Grandpa Rhoades had been in storage since I was eight, when his mind had gone and they’d found him wandering half-naked down Main Street during the Independence Day parade. I remember tagging along with Uncle Jim when he’d brought him to live there, unsure why the man who always kept butterscotch in his pocket for me was being sent away. Like the puppy Uncle Jim had bought me earlier that year that Maggie’d left on the side of the road one day because it’d done its business in her bed. As if a little puppy urine had been the worst thing to happen to her sheets.

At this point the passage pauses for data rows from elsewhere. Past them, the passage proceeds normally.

-- ==== Sys2Proof/Decode.lean ====
section
/-! DEFINITION. The words of the commands. spec/opcode_table.json gives no row any bits ("fields" is empty in each and
there is no "fixed"), so no word spells a command. -/

namespace Sys2Proof

/-- The command a word of the opcode table spells: none, for the table gives no bits to any row. -/
def decodeTableWord (_nbits _w : Nat) : Option Instr := none

end Sys2Proof
end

Maggie hadn’t gone that day either. Uncle Jim told me once that Maggie and Grandpa Rhoades hadn’t spoken since the day Maggie tried to run off. To follow the English teacher who’d gotten her pregnant to California. The day I was born and ruined her plans.

I wasn’t much better though as I hadn’t been back to visit him since the day we dropped him off. Uncle Jim came religiously once a week on Sundays to read to him or sit with him, but I’d never returned after that first time. Uncle Jim always said it was just as well. Grandpa Rhoades usually couldn’t remember what day it was or who anyone was. Too many faces confused him.

I don’t think I’d have gone that day either if I hadn’t needed something to distract me from Garrett. It was either go to Shady Acres or sit at home staring at a phone that refused to ring. So, I’d hopped in the car and driven hours away, listening to Uncle Jim sing George Jones and Merle Haggard. Unlike the other members of my family, who couldn’t hold a tune in a bucket, Uncle Jim had a smooth, deep voice. I suppose in another life he could’ve made a living with music. It seemed an awful shame that the only people who ever got to hear him sing were me and Becca. Then again, it seemed me and Becca were all the fans he ever needed.